The region was seen as of growing importance globally but also with signs of increasing communist influence, especially after the Cuban revolution.
The region had not been a particular focus for London and its ally, Washington, normally took the lead, considering it part of his "sphere of influence". The US was still far more active but the UK, Prof Cormac says, became involved partly as a means of currying influence with America and also to increase trade in the region.
"The UK conducted these covert operations for two reasons," he says. "First, to demonstrate partnership to the US in order to inject leverage into an increasingly one-sided relationship. Second, the British wanted to exploit a perceived US decline in the region and capture a growing economic market. These two objectives did not always sit together harmoniously."
The UK increased the number of those working on propaganda in the region and MI6 opened new stations, including in Chile and Venezuela (a UK official rating the latter as a "a major prize": "She is a very rich country and her government is a major source of investment capital").
The main mission was to counter communism using propaganda and working with churches, trade unions and political parties.
The operations included creating a new mass-circulation magazine in Colombia and distributing pamphlets in Chile and Bolivia. Local radio producers were bribed to get airtime and produced tapes to be played.

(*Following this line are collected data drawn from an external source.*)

-- ==== Sys2Proof/Machine/Pick.lean ====
section
/-! DEFINITION. The picker (R161 to R165) and the fetch of a bundle's instruction (R21, R36, R176, R178). -/

namespace Sys2Proof.Machine

/-! ### Who can issue (R161, R184) -/

/-- A thread's team is not halted, or the thread is inside a unit, which it finishes (R402). -/
def teamRuns (s : State) (t : Thread) : Bool := !(s.team t.team).halted || t.unit.isSome

/-- A thread's context is the active one of its core, no swap is under way (R389), and it is not stopped. -/
def resident (s : State) (t : Thread) : Bool :=
  let c := s.core t.core
  c.active == some t.ctx && c.swapping == 0 && !(s.ctx t.ctx).stopped

/-- The instruction at a thread's PC, as far as it can be read without a fault. -/
def nextInstr (s : State) (t : Thread) : Option Instr :=
  let w (i : Nat) := peekWord s t.core t.ctx (t.pc + BitVec.ofNat 64 (4 * i))
  match w 0 with
  | none => none
  | some w0 =>
    match decodeWords (w0 :: ((w 1).toList ++ (match w 1 with | some _ => (w 2).toList | none => []))) with
    | .ok (i, _) => some i
    | .error _ => none

/-- The q register that a thread's instruction reads: that of movq, and the predicate of a matrix command's block (R314). -/
def qReads (s : State) (t : Thread) : Instr → Option Nat
  | .movq _ _ q => some q.toNat
  | .mma _ _ _ a | .mmas _ _ _ a => mxPredicate s t.team (t.getV a.toNat)
  | _ => none

/-- The registers an instruction reads whose interlock may hold it, not one that it only writes (R184): v registers, and as
`lockRegister` numbers them 128 + n for mask n, 136 + n for h(n), 152 + n for q(n). -/
def interlockRegs (s : State) (t : Thread) (i : Instr) : List Nat :=
  readRegs t.hints i
    ++ (match i.mReads with | some m => [128 + m.toNat] | none => [])
    ++ (if i.isHint || t.hints.mask.1 = 0#3 then [] else [128 + t.hints.mask.1.toNat])
    ++ (match handleRead i with | some n => [136 + n.toNat] | none => [])
    ++ (match qReads s t i with | some q => [152 + q] | none => [])

/-- A thread is held until a short result can be read (R184). -/
def interlocked (s : State) (t : Thread) : Bool :=
  !t.ilock.isEmpty && (match nextInstr s t with
    | some i => (interlockRegs s t i).any (fun r => decide (s.now < Tbl.getD t.ilock r 0))
    | none => false)

/-- A frame of the team is busy: a thread of it is in its handler, or on its way there. -/
def framesBusy (s : State) (team : Nat) : Bool :=
  let tm := s.team team
  tm.groups.any (fun g => !(slotInfo s tm.core tm.ctx g.slot).frame.isEmpty)

/-- CKPT waits to be taken, and no handler holds it up (R388, R392): a thread at a boundary goes no further. -/
def ckptHolds (s : State) (t : Thread) : Bool := t.ckptPend.isSome && !framesBusy s t.team

/-- A thread is held until one of its eight outstanding instructions is outstanding no more (R188). -/
def ninthHeld (s : State) (t : Thread) : Bool :=
  decide (8 ≤ t.outstanding) && (match nextInstr s t with
    | some i => issueCheck s t i == .hold
    | none => false)

/-- Nothing of its own holds a thread back (R161): no wait, no trap to take, no interlock, no ninth instruction. -/
def unheld (s : State) (t : Thread) : Bool :=
  t.status == .ready && (t.unit.isSome || t.trap.isNone) && !interlocked s t && !ninthHeld s t

/-- Ready (R161): its age counts. -/
def isReady (s : State) (t : Thread) : Bool := unheld s t && resident s t && teamRuns s t

/-- Ready, with nothing to take first: a CKPT, or a WATCHDOG or TIMER, which wait for a handler's end only in the handler
itself (R388). -/
def eligible (s : State) (t : Thread) : Bool :=
  isReady s t && (t.unit.isSome || (!ckptHolds s t && !((t.timerPend.isSome || t.watchdog) && !t.handler)))

/-! ### The pick (R162, R165) -/

/-- The group slots of a nib, in round-robin order: those after the pointer first. -/
def rrOrder (nib ptr : Nat) : List Nat :=
  let all := [nib, nib + 8, nib + 16, nib + 24]
  all.filter (fun g => decide (ptr < g)) ++ all.filter (fun g => decide (g ≤ ptr))

/-- A pointer of a nib. At reset it is the nib's last slot, so that its first slot comes first (DESIGN CHOICE, log entry 4). -/
def nibPtr (t : Tbl Nat) (nib : Nat) : Nat := Tbl.getD t nib (nib + 24)

/-- The threads on a nib that pass a test. -/
def onNib (s : State) (core nib : Nat) (p : Thread → Bool) : List (Nat × Thread) :=
  s.threads.filter (fun q => q.2.core == core && q.2.slot % 8 == nib && p q.2)

/-- The eligible threads on a nib. -/
def nibReady (s : State) (core nib : Nat) : List (Nat × Thread) := onNib s core nib (eligible s)

/-- What a slot picks: the group, the class, and whether the aged branch picked it. -/
structure Choice where
  slot : Nat
  tids : List Nat
  pc : Word
  team : Nat
  ctx : Nat
  aged : Bool
  deriving DecidableEq, Repr

/-- The class of a thread in its group. -/
def classOf (ready : List (Nat × Thread)) (t : Thread) (aged : Bool) : Choice :=
  ⟨t.slot, (ready.filter (fun p => p.2.slot == t.slot && p.2.pc == t.pc)).map (fun p => p.2.tid), t.pc, t.team, t.ctx, aged⟩

/-- The oldest of some threads; ties go to the lowest team thread index. -/
def oldest : List (Nat × Thread) → Option Thread
  | [] => none
  | p :: ps =>
    match oldest ps with
    | some t => if p.2.age < t.age then some t else some p.2
    | none => some p.2

/-- The priority of a group slot. -/
def slotPrio (s : State) (ready : List (Nat × Thread)) (g : Nat) : Nat :=
  match ready.find? (fun p => p.2.slot == g) with
  | some p => (groupOf s p.2).prio
  | none => 0

/-- One slot of a nib (R162). -/
def pick (s : State) (core nib : Nat) : Option Choice :=
  let ready := nibReady s core nib
  match ready with
  | [] => none
  | (_, t0) :: _ =>
    let c := s.ctx t0.ctx
    let x := s.core core
    let fairt := bitsOf c.fairt 15 0
    let old := ready.filter (fun p => decide (fairt ≤ p.2.age))
    if bitsOf c.fairdis 0 0 = 0 ∧ !old.isEmpty then
      match (rrOrder nib (nibPtr x.aged nib)).find? (fun g => old.any (fun p => p.2.slot == g)) with
      | some g => (oldest (old.filter (fun p => p.2.slot == g))).map (fun t => classOf ready t true)
      | none => none
    else
      let top := ready.foldl (fun m p => max m (slotPrio s ready p.2.slot)) 0
      match (rrOrder nib (nibPtr x.rr nib)).find? (fun g =>
          ready.any (fun p => p.2.slot == g) && slotPrio s ready g == top) with
      | some g => (ready.find? (fun p => p.2.slot == g)).map (fun p => classOf ready p.2 false)
      | none => none

/-- A slot passes in which a ready thread does not issue: its age rises, and at WDLIM a WATCHDOG stands pending (R161,
R165). -/
def Thread.older (t : Thread) (wdlim : Nat) : Thread :=
  { t with age := t.age + 1, watchdog := t.watchdog || (wdlim != 0 && decide (wdlim ≤ t.age + 1)) }

/-- The slot of a nib is used: ages rise by 1 but for those that issue, which are 0 (R161, R162); the next slot in the
cycle is the next nib's. -/
def useSlot (s : State) (core nib : Nat) (issued : List Nat) : State :=
  let k := core * 8 + nib
  let ready := onNib s core nib (isReady s)
  let s := ready.foldl (fun s p => s.updThread p.1 (fun t =>
    if issued.contains p.1 then { t with age := 0 } else t.older (bitsOf (s.ctx t.ctx).wdlim 31 0))) s
  if s.cursor = k then { s with cursor := k + 1 } else { s with taken := s.taken ++ [k] }

/-- The pointers and the sampling record of a choice (R162, R406). A nib has one pair of pointers for both contexts of its core, and a swap
keeps it (DESIGN CHOICE, log entry 58). -/
def notePick (s : State) (core nib : Nat) (c : Choice) : State :=
  s.updCore core (fun x =>
    { x with aged := if c.aged then Tbl.set x.aged nib c.slot else x.aged
             rr := if c.aged then x.rr else Tbl.set x.rr nib c.slot
             issued := x.issued ++ [c.slot] })

/-- The bundle of a choice; a unit that begins ends the step over a breakpoint (R400). -/
def startBundle (s : State) (core nib : Nat) (c : Choice) : Bundle × State :=
  let keys := c.tids.map (threadKey c.team)
  let s := notePick (useSlot s core nib keys) core nib c
  (⟨core, c.ctx, c.slot, c.team, c.tids, c.pc⟩, s)

/-- The breakpoint that a fetch at an address meets (R400). -/
def breakAt (s : State) (ctx : Nat) (pc : Word) : Option Nat :=
  let c := s.ctx ctx
  if !bitAt c.dbgctl 1 then none
  else (List.range 8).find? (fun i =>
    let b := Tbl.getD c.bp i 0
    bitAt b 0 && bitsOf b 55 2 == bitsOf pc 63 2)

/-- The threads of a bundle at the first word of a unit that are to meet a breakpoint. -/
def breakThreads (s : State) (c : Choice) : List Nat :=
  match breakAt s c.ctx c.pc with
  | none => []
  | some _ => c.tids.filter (fun tid =>
      let t := s.thread (threadKey c.team tid)
      t.unit.isNone && !t.stepOver)

/-- The threads `tids` of a class meet breakpoint `i`: with the right the team halts before the unit, else they raise
BKPT. -/
def meetBreak (s : State) (c : Choice) (i : Nat) (tids : List Nat) : State :=
  if bitAt (s.ctx c.ctx).dbgctl 3 then
    haltTeam (tids.foldl (fun s tid => s.updThread (threadKey c.team tid) (fun t => { t with stepOver := true })) s)
      c.team 1
  else
    let tr : Trap := ⟨causeBkpt, 0, 0, BitVec.ofNat 64 (i + 1), 0, none, false⟩
    let s := tids.foldl (fun s tid => raisePrecise s (threadKey c.team tid) c.pc tr) s
    takeTraps s (s.team c.team).core c.ctx c.slot

/-- The breakpoint at which a thread's team is to halt at the boundary where the thread stands (R400). -/
def haltAt (s : State) (t : Thread) : Option Nat :=
  if t.status == .ready && t.unit.isNone && t.trap.isNone && !t.stepOver && teamRuns s t && bitAt (s.ctx t.ctx).dbgctl 3 then
    breakAt s t.ctx t.pc
  else none

/-- The first of some threads that stands so, with the others of its class, and its breakpoint. -/
def haltChoice (s : State) (ts : List (Nat × Thread)) : Option (Choice × Nat) :=
  match ts.find? (fun p => (haltAt s p.2).isSome) with
  | none => none
  | some p => (haltAt s p.2).map (fun i => (classOf (ts.filter (fun q => (haltAt s q.2).isSome)) p.2 false, i))

/-- A debug halt comes before CKPT, WATCHDOG, TIMER and a swap that reach the same boundary (R397). -/
def haltFirst (s : State) (ts : List (Nat × Thread)) : Option State :=
  (haltChoice s ts).map (fun x => meetBreak s x.1 x.2 x.1.tids)

/-- A unit's first word issues: the step over its breakpoint is spent. -/
def endStepOver (s : State) (bd : Bundle) : State :=
  bd.tids.foldl (fun s tid => s.updThread (threadKey bd.team tid) (fun t => { t with stepOver := false })) s

/-! ### The fetch (R21, R176, R178) -/

/-- What a fetch of one word comes to. -/
inductive Word? where
  | ok (w : W32)
  | trap (t : Trap)
  | fault (key : Nat)

/-- One word of the global window through an executable page. -/
def fetchWord (s : State) (core ctx : Nat) (a : Word) : Word? × State :=
  match window a with
  | .glob =>
    match lookup s core ctx a.toNat with
    | (.error .inkPage, s) => (.trap (trapAt causeInkPage a), s)
    | (.error (.page k bits), s) =>
      let (key, s) := openFault s ctx a k bits (accessByte false true false false false) core true
      (.fault key, s)
    | (.ok t, s) =>
      if leafX t.leaf then (.ok (BitVec.ofNat 32 (physNat s (t.pa a.toNat) 4)), s)
      else
        let (key, s) := openFault s ctx a 2 t.bits (accessByte false true false false false) core true
        (.fault key, s)
  | _ => (.trap (pageTrap 8 a), s)

/-- What the fetch of an instruction comes to. -/
inductive Fetched where
  | instr (i : Instr)
  | illegal
  | trap (t : Trap)
  | fault (key : Nat)

/-- An instruction and its literal words: words are fetched until it decodes, or cannot. -/
def fetchFrom (core ctx : Nat) : Nat → Word → List W32 → State → Fetched × State
  | 0, _, _, s => (.illegal, s)
  | n + 1, a, ws, s =>
    match fetchWord s core ctx a with
    | (.trap t, s) => (.trap t, s)
    | (.fault key, s) => (.fault key, s)
    | (.ok w, s) =>
      let ws := ws ++ [w]
      match decodeWords ws with
      | .ok (i, _) => (.instr i, s)
      | .error (.short _) => fetchFrom core ctx n (a + 4) ws s
      | .error _ => (.illegal, s)

/-- The fetch of a bundle's instruction. -/
def fetchInstr (s : State) (bd : Bundle) : Fetched × State := fetchFrom bd.core bd.ctx 3 bd.pc [] s

/-- Every thread of a bundle raises a trap at its unit. -/
def trapBundle (s : State) (bd : Bundle) (tr : Trap) : State :=
  let s := bd.tids.foldl (fun s tid =>
    let k := threadKey bd.team tid
    raisePrecise s k ((s.thread k).unit.getD bd.pc) tr) s
  noteHalt (takeTraps s bd.core bd.ctx bd.slot) bd.team

/-- The operands of a thread that waits at an address with no instruction. -/
def idleEnv (t : Thread) : Env :=
  ⟨t.ctx, t.core, t.team, t.tid, 0, t.unit.getD t.pc, t.pc, t.pc, 0, 0, 0, 0, 0, 0, Hints.empty, 0xFF, false, false, false, 0⟩

/-- Every thread of a bundle waits for a fetch that met a fault offered to host (R38). -/
def holdFetch (s : State) (bd : Bundle) (key : Nat) : State :=
  bd.tids.foldl (fun s tid => s.updThread (threadKey bd.team tid) (fun t =>
    t.block (.fetch key) (.nop false) (idleEnv t))) s

end Sys2Proof.Machine
end

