-- ==== Sys2Proof/Certificates/Slice0/Obligations.lean ====
section
/-! DEFINITION. The statements for the provers. -/

open Sys2Proof Sys2Proof.Machine

namespace Sys2Proof



/-- Words of one op read as `f` of their operand b: whatever operand and further words the code of b takes (R176, R181). -/
def WordReads (x : W32) (ws : List W32) (f : Opnd → Instr) : Prop :=
  ∀ b rest, Opnd.read (x.extractLsb' 0 8) ws = .ok (b, rest) → decodeWord x ws = .ok (f b, rest)

/-- A form raises ILLEGAL, before any effect, in whatever unit it stands (R178). -/
def IsIllegal (h : Hints) (i : Instr) : Prop :=
  ∀ (s : State) (th : Thread), issueCheck s { th with hints := h } i = .trap (trapOf causeIllegal)

/-! ### Integer forms (R253 to R262) -/

end Sys2Proof

/-- R253 and R254: add, sub, mul and mad in each sub-element, modulo 2^w. -/
def Obligations.IntegerAddMultiply : Prop :=
  ∀ (s : State) (bd : Bundle) (sw : Bool) (w : W) (d a : BitVec 7) (b : Opnd),
    (Issues s bd (.add sw w d a b) →
      ShortForm s bd (.add sw w d a b) d w.bits (fun th => th.getV a.toNat) (s.opndB (.add sw w d a b) b)
        (fun x y _ => (x + y) % 2 ^ w.bits))
    ∧ (Issues s bd (.sub sw w d a b) →
      ShortForm s bd (.sub sw w d a b) d w.bits (fun th => th.getV a.toNat) (s.opndB (.sub sw w d a b) b)
        (fun x y _ => wrapTo w.bits ((x : Int) - y)))
    ∧ (Issues s bd (.mul sw w d a b) →
      ShortForm s bd (.mul sw w d a b) d w.bits (fun th => th.getV a.toNat) (s.opndB (.mul sw w d a b) b)
        (fun x y _ => x * y % 2 ^ w.bits))
    ∧ (Issues s bd (.mad sw w d a b) →
      ShortForm s bd (.mad sw w d a b) d w.bits (fun th => th.getV a.toNat) (s.opndB (.mad sw w d a b) b)
        (fun x y z => (z + x * y) % 2 ^ w.bits))

/-- R253 and R254: the forms whose type gives signedness: saturating sums, the high product, the smaller and the larger. -/
def Obligations.IntegerTyped : Prop :=
  ∀ (s : State) (bd : Bundle) (sw : Bool) (t : IT) (d a : BitVec 7) (b : Opnd),
    (Issues s bd (.addSat sw t d a b) →
      ShortForm s bd (.addSat sw t d a b) d t.bits (fun th => th.getV a.toNat) (s.opndB (.addSat sw t d a b) b)
        (fun x y _ => wrapTo t.bits (max t.low (min t.high (t.value x + t.value y)))))
    ∧ (Issues s bd (.subSat sw t d a b) →
      ShortForm s bd (.subSat sw t d a b) d t.bits (fun th => th.getV a.toNat) (s.opndB (.subSat sw t d a b) b)
        (fun x y _ => wrapTo t.bits (max t.low (min t.high (t.value x - t.value y)))))
    ∧ (Issues s bd (.mulh sw t d a b) →
      ShortForm s bd (.mulh sw t d a b) d t.bits (fun th => th.getV a.toNat) (s.opndB (.mulh sw t d a b) b)
        (fun x y _ => wrapTo (2 * t.bits) (t.value x * t.value y) / 2 ^ t.bits))
    ∧ (Issues s bd (.min sw t d a b) →
      ShortForm s bd (.min sw t d a b) d t.bits (fun th => th.getV a.toNat) (s.opndB (.min sw t d a b) b)
        (fun x y _ => if t.value x ≤ t.value y then x else y))
    ∧ (Issues s bd (.max sw t d a b) →
      ShortForm s bd (.max sw t d a b) d t.bits (fun th => th.getV a.toNat) (s.opndB (.max sw t d a b) b)
        (fun x y _ => if t.value x ≤ t.value y then y else x))

namespace Sys2Proof

/-- R255: the integer type of a DV code. -/
def dvType (t : BitVec 2) : IT :=
  if t = 0#2 then .n32 else if t = 1#2 then .n64 else if t = 2#2 then .i32 else .i64

/-- R255: the thread's unit has a governed sub-element with a zero divisor, and FPCTL.IDZ is 1. -/
def divTraps (s : State) (i : Instr) (b : Opnd) (t : BitVec 2) (th : Thread) : Prop :=
  th.fpctl.getLsbD 8 = true ∧ ∃ j, j < 64 / (dvType t).bits ∧ th.unitMask.getLsbD (j * (dvType t).bits / 8) = true
    ∧ elemAt (dvType t).bits (s.opndB i b th) j = 0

One Briton boasted "that if he was given £100,000 to play with he could buy virtually all the radio commentators in the Andean region!"
They also worked with priests in Bolivia to distribute material and counter Soviet and Cuban propaganda.
In Ecuador, they worked with priests who were thought to be able to mobilise people to act against President Carlos Julio Arosemena Monroy, who was viewed by the British as a "thoroughly unprincipled and undesirable character".
They thought they could bring, if needed, a "mob" of at least 5,000 people, largely Catholic youths, on to the streets of Quito, according to Prof Cormac's article The Currency of Covert Action: British Special Political Action in Latin America, 1961-64 published in the Journal of Strategic Studies.
Based on files, declassified in 2019 and 2020, he says the UK worked on trade unions through infiltrating and capturing them or disrupting meetings.
One idea involved targeting Brazilian President João Goulart with a forged document indicating that the communists were taking over the trade unions to make him fear his own position within them was being undermined by the hard left.
This was not carried out though and he was overthrown in a coup - backed by the US - in 1964.
In some cases they considered trying to influence elections, notably a presidential election in Chile in 1964 which they feared the socialist Salvador Allende might win.
"Once in power the chances are that Allende would be manoeuvred by the communists, either willingly or otherwise, and that the end-product might well be a Government on the Cuban pattern," a file reads. But here British efforts were dwarfed by those of the US which spent around $3m over two years on trying to influence the same election.
Overall, Prof Cormac argues the UK was using covert action partly to "maintain a global role on the cheap".